September 2011 Calendar

The same is true for GDP, which reflects the seasonal pattern of all economic activities in the economy.To overcome this difficulty and thus to gain a better understanding of trends in addition to the non-seasonally adjusted data, seasonally adjusted data is presented for the EU-28 and EA-19 in this article. The seasonal adjustment aims to remove the seasonality linked to this quarterly data.It should be noted that annualised seasonally adjusted data is not in general equal to annualised non-adjusted data. When using annualised figures, it is more appropriate to use non-seasonally adjusted data. Using seasonally adjusted data is more appropriate when looking at quarter-on-quarter growth rates.The seasonal adjustment for total revenue and total expenditure is done using an indirect procedure (at country level) using Tramo-Seats on Demetra+).

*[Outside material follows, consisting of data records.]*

/-- Every instruction completes, at every state, and what it does is the shared operation of its family (R50, R240). -/
theorem exec_meaning (i : Instr) : ∃ f, Meaning i f ∧ ∀ s, exec i s = .next (f s) := by
  cases i with
  | ldaImm v => exact ⟨_, .load .a (.imm v) (by simp [Instr.operation]) rfl, fun _ => rfl⟩
  | ldaZp v => exact ⟨_, .load .a (.mem (.zp v)) (by simp [Instr.operation]) rfl, fun _ => rfl⟩
  | ldaZpx v => exact ⟨_, .load .a (.mem (.zpx v)) (by simp [Instr.operation]) rfl, fun _ => rfl⟩
  | ldaAbs v => exact ⟨_, .load .a (.mem (.abs v)) (by simp [Instr.operation]) rfl, fun _ => rfl⟩
  | ldaAbx v => exact ⟨_, .load .a (.mem (.abx v)) (by simp [Instr.operation]) rfl, fun _ => rfl⟩
  | ldaAby v => exact ⟨_, .load .a (.mem (.aby v)) (by simp [Instr.operation]) rfl, fun _ => rfl⟩
  | ldaIzx v => exact ⟨_, .load .a (.mem (.izx v)) (by simp [Instr.operation]) rfl, fun _ => rfl⟩
  | ldaIzy v => exact ⟨_, .load .a (.mem (.izy v)) (by simp [Instr.operation]) rfl, fun _ => rfl⟩
  | ldxImm v => exact ⟨_, .load .x (.imm v) (by simp [Instr.operation]) rfl, fun _ => rfl⟩
  | ldxZp v => exact ⟨_, .load .x (.mem (.zp v)) (by simp [Instr.operation]) rfl, fun _ => rfl⟩
  | ldxZpy v => exact ⟨_, .load .x (.mem (.zpy v)) (by simp [Instr.operation]) rfl, fun _ => rfl⟩
  | ldxAbs v => exact ⟨_, .load .x (.mem (.abs v)) (by simp [Instr.operation]) rfl, fun _ => rfl⟩
  | ldxAby v => exact ⟨_, .load .x (.mem (.aby v)) (by simp [Instr.operation]) rfl, fun _ => rfl⟩
  | ldyImm v => exact ⟨_, .load .y (.imm v) (by simp [Instr.operation]) rfl, fun _ => rfl⟩
  | ldyZp v => exact ⟨_, .load .y (.mem (.zp v)) (by simp [Instr.operation]) rfl, fun _ => rfl⟩
  | ldyZpx v => exact ⟨_, .load .y (.mem (.zpx v)) (by simp [Instr.operation]) rfl, fun _ => rfl⟩
  | ldyAbs v => exact ⟨_, .load .y (.mem (.abs v)) (by simp [Instr.operation]) rfl, fun _ => rfl⟩
  | ldyAbx v => exact ⟨_, .load .y (.mem (.abx v)) (by simp [Instr.operation]) rfl, fun _ => rfl⟩
  | staZp v => exact ⟨_, .store .a (.zp v) (by simp [Instr.operation]) rfl, fun _ => rfl⟩
  | staZpx v => exact ⟨_, .store .a (.zpx v) (by simp [Instr.operation]) rfl, fun _ => rfl⟩
  | staAbs v => exact ⟨_, .store .a (.abs v) (by simp [Instr.operation]) rfl, fun _ => rfl⟩
  | staAbx v => exact ⟨_, .store .a (.abx v) (by simp [Instr.operation]) rfl, fun _ => rfl⟩
  | staAby v => exact ⟨_, .store .a (.aby v) (by simp [Instr.operation]) rfl, fun _ => rfl⟩
  | staIzx v => exact ⟨_, .store .a (.izx v) (by simp [Instr.operation]) rfl, fun _ => rfl⟩
  | staIzy v => exact ⟨_, .store .a (.izy v) (by simp [Instr.operation]) rfl, fun _ => rfl⟩
  | stxZp v => exact ⟨_, .store .x (.zp v) (by simp [Instr.operation]) rfl, fun _ => rfl⟩
  | stxZpy v => exact ⟨_, .store .x (.zpy v) (by simp [Instr.operation]) rfl, fun _ => rfl⟩
  | stxAbs v => exact ⟨_, .store .x (.abs v) (by simp [Instr.operation]) rfl, fun _ => rfl⟩
  | styZp v => exact ⟨_, .store .y (.zp v) (by simp [Instr.operation]) rfl, fun _ => rfl⟩
  | styZpx v => exact ⟨_, .store .y (.zpx v) (by simp [Instr.operation]) rfl, fun _ => rfl⟩
  | styAbs v => exact ⟨_, .store .y (.abs v) (by simp [Instr.operation]) rfl, fun _ => rfl⟩
  | tax => exact ⟨_, .transfer .a .x rfl (by simp [Instr.operation]), fun _ => rfl⟩
  | tay => exact ⟨_, .transfer .a .y rfl (by simp [Instr.operation]), fun _ => rfl⟩
  | txa => exact ⟨_, .transfer .x .a rfl (by simp [Instr.operation]), fun _ => rfl⟩
  | tya => exact ⟨_, .transfer .y .a rfl (by simp [Instr.operation]), fun _ => rfl⟩
  | tsx => exact ⟨_, .transfer .sp .x rfl (by simp [Instr.operation]), fun _ => rfl⟩
  | txs => exact ⟨_, .transferXToS rfl rfl, fun _ => rfl⟩
  | andImm v => exact ⟨_, .logical _ (.imm v) rfl (.inl ⟨rfl, rfl⟩), fun _ => rfl⟩
  | andZp v => exact ⟨_, .logical _ (.mem (.zp v)) rfl (.inl ⟨rfl, rfl⟩), fun _ => rfl⟩
  | andZpx v => exact ⟨_, .logical _ (.mem (.zpx v)) rfl (.inl ⟨rfl, rfl⟩), fun _ => rfl⟩
  | andAbs v => exact ⟨_, .logical _ (.mem (.abs v)) rfl (.inl ⟨rfl, rfl⟩), fun _ => rfl⟩
  | andAbx v => exact ⟨_, .logical _ (.mem (.abx v)) rfl (.inl ⟨rfl, rfl⟩), fun _ => rfl⟩
  | andAby v => exact ⟨_, .logical _ (.mem (.aby v)) rfl (.inl ⟨rfl, rfl⟩), fun _ => rfl⟩
  | andIzx v => exact ⟨_, .logical _ (.mem (.izx v)) rfl (.inl ⟨rfl, rfl⟩), fun _ => rfl⟩
  | andIzy v => exact ⟨_, .logical _ (.mem (.izy v)) rfl (.inl ⟨rfl, rfl⟩), fun _ => rfl⟩
  | oraImm v => exact ⟨_, .logical _ (.imm v) rfl (.inr (.inl ⟨rfl, rfl⟩)), fun _ => rfl⟩
  | oraZp v => exact ⟨_, .logical _ (.mem (.zp v)) rfl (.inr (.inl ⟨rfl, rfl⟩)), fun _ => rfl⟩
  | oraZpx v => exact ⟨_, .logical _ (.mem (.zpx v)) rfl (.inr (.inl ⟨rfl, rfl⟩)), fun _ => rfl⟩
  | oraAbs v => exact ⟨_, .logical _ (.mem (.abs v)) rfl (.inr (.inl ⟨rfl, rfl⟩)), fun _ => rfl⟩
  | oraAbx v => exact ⟨_, .logical _ (.mem (.abx v)) rfl (.inr (.inl ⟨rfl, rfl⟩)), fun _ => rfl⟩
  | oraAby v => exact ⟨_, .logical _ (.mem (.aby v)) rfl (.inr (.inl ⟨rfl, rfl⟩)), fun _ => rfl⟩
  | oraIzx v => exact ⟨_, .logical _ (.mem (.izx v)) rfl (.inr (.inl ⟨rfl, rfl⟩)), fun _ => rfl⟩
  | oraIzy v => exact ⟨_, .logical _ (.mem (.izy v)) rfl (.inr (.inl ⟨rfl, rfl⟩)), fun _ => rfl⟩
  | eorImm v => exact ⟨_, .logical _ (.imm v) rfl (.inr (.inr ⟨rfl, rfl⟩)), fun _ => rfl⟩
  | eorZp v => exact ⟨_, .logical _ (.mem (.zp v)) rfl (.inr (.inr ⟨rfl, rfl⟩)), fun _ => rfl⟩
  | eorZpx v => exact ⟨_, .logical _ (.mem (.zpx v)) rfl (.inr (.inr ⟨rfl, rfl⟩)), fun _ => rfl⟩
  | eorAbs v => exact ⟨_, .logical _ (.mem (.abs v)) rfl (.inr (.inr ⟨rfl, rfl⟩)), fun _ => rfl⟩
  | eorAbx v => exact ⟨_, .logical _ (.mem (.abx v)) rfl (.inr (.inr ⟨rfl, rfl⟩)), fun _ => rfl⟩
  | eorAby v => exact ⟨_, .logical _ (.mem (.aby v)) rfl (.inr (.inr ⟨rfl, rfl⟩)), fun _ => rfl⟩
  | eorIzx v => exact ⟨_, .logical _ (.mem (.izx v)) rfl (.inr (.inr ⟨rfl, rfl⟩)), fun _ => rfl⟩
  | eorIzy v => exact ⟨_, .logical _ (.mem (.izy v)) rfl (.inr (.inr ⟨rfl, rfl⟩)), fun _ => rfl⟩
  | bitZp v => exact ⟨_, .bitTest (.zp v) rfl rfl, fun _ => rfl⟩
  | bitAbs v => exact ⟨_, .bitTest (.abs v) rfl rfl, fun _ => rfl⟩
  | incZp v => exact ⟨_, .stepMemory _ (.zp v) rfl (.inl ⟨rfl, rfl⟩), fun _ => rfl⟩
  | incZpx v => exact ⟨_, .stepMemory _ (.zpx v) rfl (.inl ⟨rfl, rfl⟩), fun _ => rfl⟩
  | incAbs v => exact ⟨_, .stepMemory _ (.abs v) rfl (.inl ⟨rfl, rfl⟩), fun _ => rfl⟩
  | incAbx v => exact ⟨_, .stepMemory _ (.abx v) rfl (.inl ⟨rfl, rfl⟩), fun _ => rfl⟩
  | decZp v => exact ⟨_, .stepMemory _ (.zp v) rfl (.inr ⟨rfl, rfl⟩), fun _ => rfl⟩
  | decZpx v => exact ⟨_, .stepMemory _ (.zpx v) rfl (.inr ⟨rfl, rfl⟩), fun _ => rfl⟩
  | decAbs v => exact ⟨_, .stepMemory _ (.abs v) rfl (.inr ⟨rfl, rfl⟩), fun _ => rfl⟩
  | decAbx v => exact ⟨_, .stepMemory _ (.abx v) rfl (.inr ⟨rfl, rfl⟩), fun _ => rfl⟩
  | inx => exact ⟨_, .stepRegister _ .x rfl (.inl ⟨rfl, by simp [Instr.operation]⟩), fun _ => rfl⟩
  | iny => exact ⟨_, .stepRegister _ .y rfl (.inl ⟨rfl, by simp [Instr.operation]⟩), fun _ => rfl⟩
  | dex => exact ⟨_, .stepRegister _ .x rfl (.inr ⟨rfl, by simp [Instr.operation]⟩), fun _ => rfl⟩
  | dey => exact ⟨_, .stepRegister _ .y rfl (.inr ⟨rfl, by simp [Instr.operation]⟩), fun _ => rfl⟩
  | adcImm v => exact ⟨_, .add (.imm v) rfl rfl, fun _ => rfl⟩
  | adcZp v => exact ⟨_, .add (.mem (.zp v)) rfl rfl, fun _ => rfl⟩
  | adcZpx v => exact ⟨_, .add (.mem (.zpx v)) rfl rfl, fun _ => rfl⟩
  | adcAbs v => exact ⟨_, .add (.mem (.abs v)) rfl rfl, fun _ => rfl⟩
  | adcAbx v => exact ⟨_, .add (.mem (.abx v)) rfl rfl, fun _ => rfl⟩
  | adcAby v => exact ⟨_, .add (.mem (.aby v)) rfl rfl, fun _ => rfl⟩
  | adcIzx v => exact ⟨_, .add (.mem (.izx v)) rfl rfl, fun _ => rfl⟩
  | adcIzy v => exact ⟨_, .add (.mem (.izy v)) rfl rfl, fun _ => rfl⟩
  | sbcImm v => exact ⟨_, .subtract (.imm v) rfl rfl, fun _ => rfl⟩
  | sbcZp v => exact ⟨_, .subtract (.mem (.zp v)) rfl rfl, fun _ => rfl⟩
  | sbcZpx v => exact ⟨_, .subtract (.mem (.zpx v)) rfl rfl, fun _ => rfl⟩
  | sbcAbs v => exact ⟨_, .subtract (.mem (.abs v)) rfl rfl, fun _ => rfl⟩
  | sbcAbx v => exact ⟨_, .subtract (.mem (.abx v)) rfl rfl, fun _ => rfl⟩
  | sbcAby v => exact ⟨_, .subtract (.mem (.aby v)) rfl rfl, fun _ => rfl⟩
  | sbcIzx v => exact ⟨_, .subtract (.mem (.izx v)) rfl rfl, fun _ => rfl⟩
  | sbcIzy v => exact ⟨_, .subtract (.mem (.izy v)) rfl rfl, fun _ => rfl⟩
  | aslAcc => exact ⟨_, .shift _ .acc rfl (.inl ⟨rfl, rfl⟩), fun _ => rfl⟩
  | aslZp v => exact ⟨_, .shift _ (.mem (.zp v)) rfl (.inl ⟨rfl, rfl⟩), fun _ => rfl⟩
  | aslZpx v => exact ⟨_, .shift _ (.mem (.zpx v)) rfl (.inl ⟨rfl, rfl⟩), fun _ => rfl⟩
  | aslAbs v => exact ⟨_, .shift _ (.mem (.abs v)) rfl (.inl ⟨rfl, rfl⟩), fun _ => rfl⟩
  | aslAbx v => exact ⟨_, .shift _ (.mem (.abx v)) rfl (.inl ⟨rfl, rfl⟩), fun _ => rfl⟩
  | lsrAcc => exact ⟨_, .shift _ .acc rfl (.inr (.inl ⟨rfl, rfl⟩)), fun _ => rfl⟩
  | lsrZp v => exact ⟨_, .shift _ (.mem (.zp v)) rfl (.inr (.inl ⟨rfl, rfl⟩)), fun _ => rfl⟩
  | lsrZpx v => exact ⟨_, .shift _ (.mem (.zpx v)) rfl (.inr (.inl ⟨rfl, rfl⟩)), fun _ => rfl⟩
  | lsrAbs v => exact ⟨_, .shift _ (.mem (.abs v)) rfl (.inr (.inl ⟨rfl, rfl⟩)), fun _ => rfl⟩
  | lsrAbx v => exact ⟨_, .shift _ (.mem (.abx v)) rfl (.inr (.inl ⟨rfl, rfl⟩)), fun _ => rfl⟩
  | rolAcc => exact ⟨_, .shift _ .acc rfl (.inr (.inr (.inl ⟨rfl, rfl⟩))), fun _ => rfl⟩
  | rolZp v => exact ⟨_, .shift _ (.mem (.zp v)) rfl (.inr (.inr (.inl ⟨rfl, rfl⟩))), fun _ => rfl⟩
  | rolZpx v => exact ⟨_, .shift _ (.mem (.zpx v)) rfl (.inr (.inr (.inl ⟨rfl, rfl⟩))), fun _ => rfl⟩
  | rolAbs v => exact ⟨_, .shift _ (.mem (.abs v)) rfl (.inr (.inr (.inl ⟨rfl, rfl⟩))), fun _ => rfl⟩
  | rolAbx v => exact ⟨_, .shift _ (.mem (.abx v)) rfl (.inr (.inr (.inl ⟨rfl, rfl⟩))), fun _ => rfl⟩
  | rorAcc => exact ⟨_, .shift _ .acc rfl (.inr (.inr (.inr ⟨rfl, rfl⟩))), fun _ => rfl⟩
  | rorZp v => exact ⟨_, .shift _ (.mem (.zp v)) rfl (.inr (.inr (.inr ⟨rfl, rfl⟩))), fun _ => rfl⟩
  | rorZpx v => exact ⟨_, .shift _ (.mem (.zpx v)) rfl (.inr (.inr (.inr ⟨rfl, rfl⟩))), fun _ => rfl⟩
  | rorAbs v => exact ⟨_, .shift _ (.mem (.abs v)) rfl (.inr (.inr (.inr ⟨rfl, rfl⟩))), fun _ => rfl⟩
  | rorAbx v => exact ⟨_, .shift _ (.mem (.abx v)) rfl (.inr (.inr (.inr ⟨rfl, rfl⟩))), fun _ => rfl⟩
  | cmpImm v => exact ⟨_, .compare .a (.imm v) (by simp [Instr.operation]) rfl, fun _ => rfl⟩
  | cmpZp v => exact ⟨_, .compare .a (.mem (.zp v)) (by simp [Instr.operation]) rfl, fun _ => rfl⟩
  | cmpZpx v => exact ⟨_, .compare .a (.mem (.zpx v)) (by simp [Instr.operation]) rfl, fun _ => rfl⟩
  | cmpAbs v => exact ⟨_, .compare .a (.mem (.abs v)) (by simp [Instr.operation]) rfl, fun _ => rfl⟩
  | cmpAbx v => exact ⟨_, .compare .a (.mem (.abx v)) (by simp [Instr.operation]) rfl, fun _ => rfl⟩
  | cmpAby v => exact ⟨_, .compare .a (.mem (.aby v)) (by simp [Instr.operation]) rfl, fun _ => rfl⟩
  | cmpIzx v => exact ⟨_, .compare .a (.mem (.izx v)) (by simp [Instr.operation]) rfl, fun _ => rfl⟩
  | cmpIzy v => exact ⟨_, .compare .a (.mem (.izy v)) (by simp [Instr.operation]) rfl, fun _ => rfl⟩
  | cpxImm v => exact ⟨_, .compare .x (.imm v) (by simp [Instr.operation]) rfl, fun _ => rfl⟩
  | cpxZp v => exact ⟨_, .compare .x (.mem (.zp v)) (by simp [Instr.operation]) rfl, fun _ => rfl⟩
  | cpxAbs v => exact ⟨_, .compare .x (.mem (.abs v)) (by simp [Instr.operation]) rfl, fun _ => rfl⟩
  | cpyImm v => exact ⟨_, .compare .y (.imm v) (by simp [Instr.operation]) rfl, fun _ => rfl⟩
  | cpyZp v => exact ⟨_, .compare .y (.mem (.zp v)) (by simp [Instr.operation]) rfl, fun _ => rfl⟩
  | cpyAbs v => exact ⟨_, .compare .y (.mem (.abs v)) (by simp [Instr.operation]) rfl, fun _ => rfl⟩
  | bcc v => exact ⟨_, .branch _ v rfl rfl, fun _ => rfl⟩
  | bcs v => exact ⟨_, .branch _ v rfl rfl, fun _ => rfl⟩
  | beq v => exact ⟨_, .branch _ v rfl rfl, fun _ => rfl⟩
  | bne v => exact ⟨_, .branch _ v rfl rfl, fun _ => rfl⟩
  | bmi v => exact ⟨_, .branch _ v rfl rfl, fun _ => rfl⟩
  | bpl v => exact ⟨_, .branch _ v rfl rfl, fun _ => rfl⟩
  | bvc v => exact ⟨_, .branch _ v rfl rfl, fun _ => rfl⟩
  | bvs v => exact ⟨_, .branch _ v rfl rfl, fun _ => rfl⟩
  | jmpAbs v => exact ⟨_, .jump (.abs v) rfl rfl, fun _ => rfl⟩
  | jmpInd v => exact ⟨_, .jump (.ind v) rfl rfl, fun _ => rfl⟩
  | jsr v => exact ⟨_, .jumpToSubroutine v rfl rfl, fun _ => rfl⟩
  | rts => exact ⟨_, .returnFromSubroutine rfl rfl, fun _ => rfl⟩
  | pha => exact ⟨_, .pushAccumulator rfl rfl, fun _ => rfl⟩
  | php => exact ⟨_, .pushStatus rfl rfl, fun _ => rfl⟩
  | pla => exact ⟨_, .pullAccumulator rfl rfl, fun _ => rfl⟩
  | plp => exact ⟨_, .pullStatus rfl rfl, fun _ => rfl⟩
  | brk => exact ⟨_, .softwareInterrupt rfl rfl, fun _ => rfl⟩
  | rti => exact ⟨_, .returnFromInterrupt rfl rfl, fun _ => rfl⟩
  | clc => exact ⟨_, .setFlag _ rfl (.inl ⟨rfl, rfl⟩), fun _ => rfl⟩
  | cld => exact ⟨_, .setFlag _ rfl (.inr (.inl ⟨rfl, rfl⟩)), fun _ => rfl⟩
  | cli => exact ⟨_, .setFlag _ rfl (.inr (.inr (.inl ⟨rfl, rfl⟩))), fun _ => rfl⟩
  | clv => exact ⟨_, .setFlag _ rfl (.inr (.inr (.inr (.inl ⟨rfl, rfl⟩)))), fun _ => rfl⟩
  | sec => exact ⟨_, .setFlag _ rfl (.inr (.inr (.inr (.inr (.inl ⟨rfl, rfl⟩))))), fun _ => rfl⟩
  | sed => exact ⟨_, .setFlag _ rfl (.inr (.inr (.inr (.inr (.inr (.inl ⟨rfl, rfl⟩)))))), fun _ => rfl⟩
  | sei => exact ⟨_, .setFlag _ rfl (.inr (.inr (.inr (.inr (.inr (.inr (⟨rfl, rfl⟩))))))), fun _ => rfl⟩
  | nop => exact ⟨_, .nothing rfl rfl, fun _ => rfl⟩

Anstoss 3 originaldaten 2011 calendar download

2011 Calendar On One Page

Where available, National Statistical Institutes own estimates are used as input for the aggregates, which are supplied to Eurostat on a gentlemen's agreement basis. Some country level estimates as well as data for the EU aggregates are published on Eurobase. These estimates are supplemented by Eurostat's own estimates for those countries, which do not yet supply their own estimate. This data is labelled confidential and not published.Net lending (+)/ net borrowing (-) is derived indirectly from the accounting identity: Net lending (+)/ net borrowing (-)= total revenue - total expenditure.